Whatever you do, do not park on a gravel driveway in Toledo, Ohio. The Mayor of Toledo, Carty Finkbeiner, has deputized city workers to go out and ticket people who park on gravel driveways. Even if the driveway is in front of your own house. The Mayor, incidentally, is facing a recall.

NEWSCOM

June 16, 2009

Who says government doesn't always know best? And if government says you can't legally park in your driveway, they must be right. What business do you have parking your car in your own driveway anyway?

Sure, this makes sense to all of us. But people in Toledo, on the other hand, are all upset because they're receiving parking tickets for doing the unheard of. The criminal act of parking their cars in front of their house.

Crime wave

And the acts of criminality have become so rampant that the Mayor has deputized city workers (instead of police officers and the parking division of the city) to roam the hardscrabble streets to issue $25 parking citations to individuals who have committed this heinous crime.

Not every citizen is getting a ticket. Only those who don't have their driveways paved. Gravel isn't good enough for the Mayor. It's gotta be paved. If not, you're a criminal.

Dag-gone it!

Mayor Carty Finkbeiner, who surprisingly is facing a recall, says he stands by a bureaucrat's the Acting Commissioner of Streets, Bridges and Harbor's decision to ticket citizens who park in their driveways.
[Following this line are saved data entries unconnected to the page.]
-- ==== Sys2Proof/Machine/Reset.lean ====
section
/-! DEFINITION. The environment's `RESET` (70_reset_and_hazards.md R261, R262). -/

namespace Sys2Proof.Machine

/-- `RESET` (70_reset_and_hazards.md R261): every register, queue and counter takes its reset value and LUT is built; what was
output, what is still to come and the parameters are not the block's to reset (entry 4). -/
def execReset (s : State) : Host.Outcome State Fault Refusal := .next (State.afterReset s.cfg s.emitted s.trace)

end Sys2Proof.Machine
end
"Every law in the city should be enforced and I will defer to the director over the media, that's for dag-gone sure," Mayor Finkbeiner said in a press conference last night. "I will not second guess her because more times then not she's right and the citizens that are criticizing her are not right."

Surprise, surprise

It's not as though Toledoans are hell-bent against paved driveways. It's just that the decision to enforce a little known regulation is taking them by surprise. Take Charles Robertson, for example. He's lived in the same house (with the same gravel driveway) for 43 years. He got his first ticket last week.
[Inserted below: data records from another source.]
-- ==== Sys2Proof/Certificates/Slice0/Obligations.lean ====
section
/-! DEFINITION. The statements for the provers. Each docstring names the rule of spec/ it is about. A formula is written out from
the rule wherever that is short, not by the model's own function. -/

open Sys2Proof Sys2Proof.Machine

/-! ## Encodings -/

/-- R92 to R106: decoding the word of a well-formed operation gives that operation, with every operand. The width of an identifier,
the formats told apart, the knob in a QDEC word and the lines of the pseudo-operations are the model's choice (entries 7, 10, 11,
13). -/
def Obligations.DecodeOfEncodeIsTheOperation : Prop :=
  ∀ (c : Config) (w : Waveform) (i : Instr),
    i.wellFormed c = true → i.selectedBy w = true → decode c w (encode c i) = .ok i

/-- R92 to R106: a word that decodes is the word of the operation it decodes to, which is well-formed: no word has two meanings
and no bit of a word is dropped. The width of an identifier, the formats told apart, the knob in a QDEC word and a line of ones read
as `SAMPLE*n` for `n` of at least 2 only are the model's choice (entries 7, 10, 11, 13). -/
def Obligations.EncodeOfDecodeIsTheWord : Prop :=
  ∀ (c : Config) (w : Waveform) (x : CodeWord) (i : Instr),
    decode c w x = .ok i → i.wellFormed c = true ∧ i.selectedBy w = true ∧ encode c i = x

/-- R107(d): every operation number is assigned; with as many operand digits as R93 gives it, a line always decodes. How many of
them hold an identifier is a parameter (entry 7: the model's choice). -/
def Obligations.EveryOperationNumberDecodes : Prop :=
  ∀ (c : Config) (w : Waveform) (op : Nibble) (args : List Nibble),
    args.length + 1 = lineLength c op.toNat → ∃ i, decode c w (.line (op :: args)) = .ok i

/-- R92, R95, R106: a few words spelled out bit by bit decode to the operations they stand for. That the identifier of the `RXPUSH`
line has three digits is the model's choice (entry 7; R93 leaves the width to `BUS_ID`), and so are the knob beside the QDEC
pattern (entry 11) and the line of `TX` as one word (entry 13). -/
def Obligations.SpelledWordsDecode : Prop :=
  decode Config.initial .saw (.line [0b0000]) = .ok .reset ∧
  decode Config.initial .saw (.line [0b0001]) = .ok .sampleSaw ∧
  decode Config.initial .sine (.line [0b0001]) = .ok .sampleSine ∧
  decode Config.initial .saw (.line [0b0010, 0xE, 0x6, 0xF, 0xF, 0xF, 0x7]) = .ok (.scanRead [0xE, 0x6, 0xF, 0xF, 0xF, 0x7]) ∧
  decode Config.initial .saw
      (.line [0b1011, 1, 2, 3, 5, 0, 0, 3, 0, 0, 3, 4, 3, 0xF, 0, 0, 0, 0, 0, 0]) =
    .ok (.rxpush 0x123 ⟨0x50, 0x03, 0x00, 0x34, 0x3F, 0x00, 0x00, 0x00⟩) ∧
  decode Config.initial .saw (.frame ⟨0x50, 0x05, 0x06, 0x3F, 0x3E, 0, 0, 0⟩) =
    .ok (.framePress 5 6 0b111111 0b111110 0 0 0) ∧
  decode Config.initial .saw (.qdec .oct 0b0100) = .ok (.qdec0100 .oct) ∧
  decode Config.initial .saw (.line [0b1101, 0b1110]) = .ok .tx

/-! ## The step -/

/-- R93, entry 1: where the next trace line decodes to an operation, the step is that operation, with the line taken from the
trace and nothing else done. -/
def Obligations.StepRunsTheDecodedLine : Prop :=
  ∀ (s : State) (digits : List Nibble) (rest : List TraceEntry) (i : Instr),
    s.trace = .op digits :: rest → decode s.cfg s.wave (.line digits) = .ok i →
      step s = exec i { s with trace := rest }

/-- R71: a scan tick at IDLE starts a cycle; at any other position it starts nothing. That a tick is an entry of the trace and is
taken from it is the model's choice (entries 1 and 3). -/
def Obligations.ScanTickStartsACycleOnlyAtIdle : Prop :=
  ∀ (s : State) (rest : List TraceEntry), s.trace = .scanTick :: rest →
    (s.scanPos = .idle → step s = .next { s with trace := rest, scanPos := .read }) ∧
    (s.scanPos ≠ .idle → step s = .next { s with trace := rest })

/-- R208: the line of `SAMPLE` runs the variant the selector names; the trace is the model's (entry 1). -/
def Obligations.SampleLineRunsTheSelectedVariant : Prop :=
  ∀ (s : State) (rest : List TraceEntry), s.trace = .op [1] :: rest →
    (s.knobValue .wave = 0 → step s = exec .sampleSaw { s with trace := rest }) ∧
    (s.knobValue .wave ≠ 0 → step s = exec .sampleSine { s with trace := rest })

/-- R230, R238: the step never faults and never refuses, over any number of steps on any input. A line that is the word of no
operation is a hold: no register changes (entries 2 and 16: that a hold is a next state and uses its line up is the model's
choice). -/
def Obligations.StepNeverFaults : Prop :=
  (∀ s : State, ∃ t, step s = .next t) ∧
  (∀ (n : Nat) (s : State), ∃ t, Host.Core.run Sys2Proof.core n s = .next t) ∧
  ∀ (s : State) (digits : List Nibble) (rest : List TraceEntry) (why : DecodeError),
    s.trace = .op digits :: rest → decode s.cfg s.wave (.line digits) = .error why → step s = .next { s with trace := rest }

/-- R230, R238, entry 2: an operation that is not enabled is held, and a hold changes nothing. -/
def Obligations.HeldOperationChangesNothing : Prop :=
  ∀ (i : Instr) (s : State), enabled i s = false → exec i s = .next s

/-- R94: `SCAN` is its nine micro-steps, one step each, with nothing interleaved. In a state where some of them are held, such as
one in mid-cycle, their lines are used up and skipped on both sides: that is the model's choice (entries 2 and 13), of which R94
says nothing. -/
def Obligations.ScanIsNineSteps : Prop :=
  ∀ (s : State) (rows : List Nibble) (rest : List TraceEntry), rows.length = s.cfg.nRows →
    Host.Core.run Sys2Proof.core 9
        { s with trace := [.op (2 :: rows), .op [3], .op [4], .op [5], .op [6], .op [7], .op [8], .op [9], .op [10]] ++ rest } =
      exec (.scan rows) { s with trace := rest }

/-- R94: `TX` is `TXPOP` and then `TXSEND`. Where one of them is held, its line is used up and skipped on both sides: that is the
model's choice (entries 2 and 13), of which R94 says nothing. -/
def Obligations.TxIsTwoSteps : Prop :=
  ∀ (s : State) (rest : List TraceEntry),
    Host.Core.run Sys2Proof.core 2 { s with trace := [.op [13], .op [14]] ++ rest } = exec .tx { s with trace := rest }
"I just can't reach into my magic box of tricks and get 5 or 6 grand to pave my driveway," he said.

Appeal

Not everyone agrees with the Mayor, however. City Councilman Michael Collins has collected many of the parking citations and has pledged to have the tickets rescinded.

"If we have time for this Mickey Mouse nonsense something is radically wrong with that," Councilman Collins said.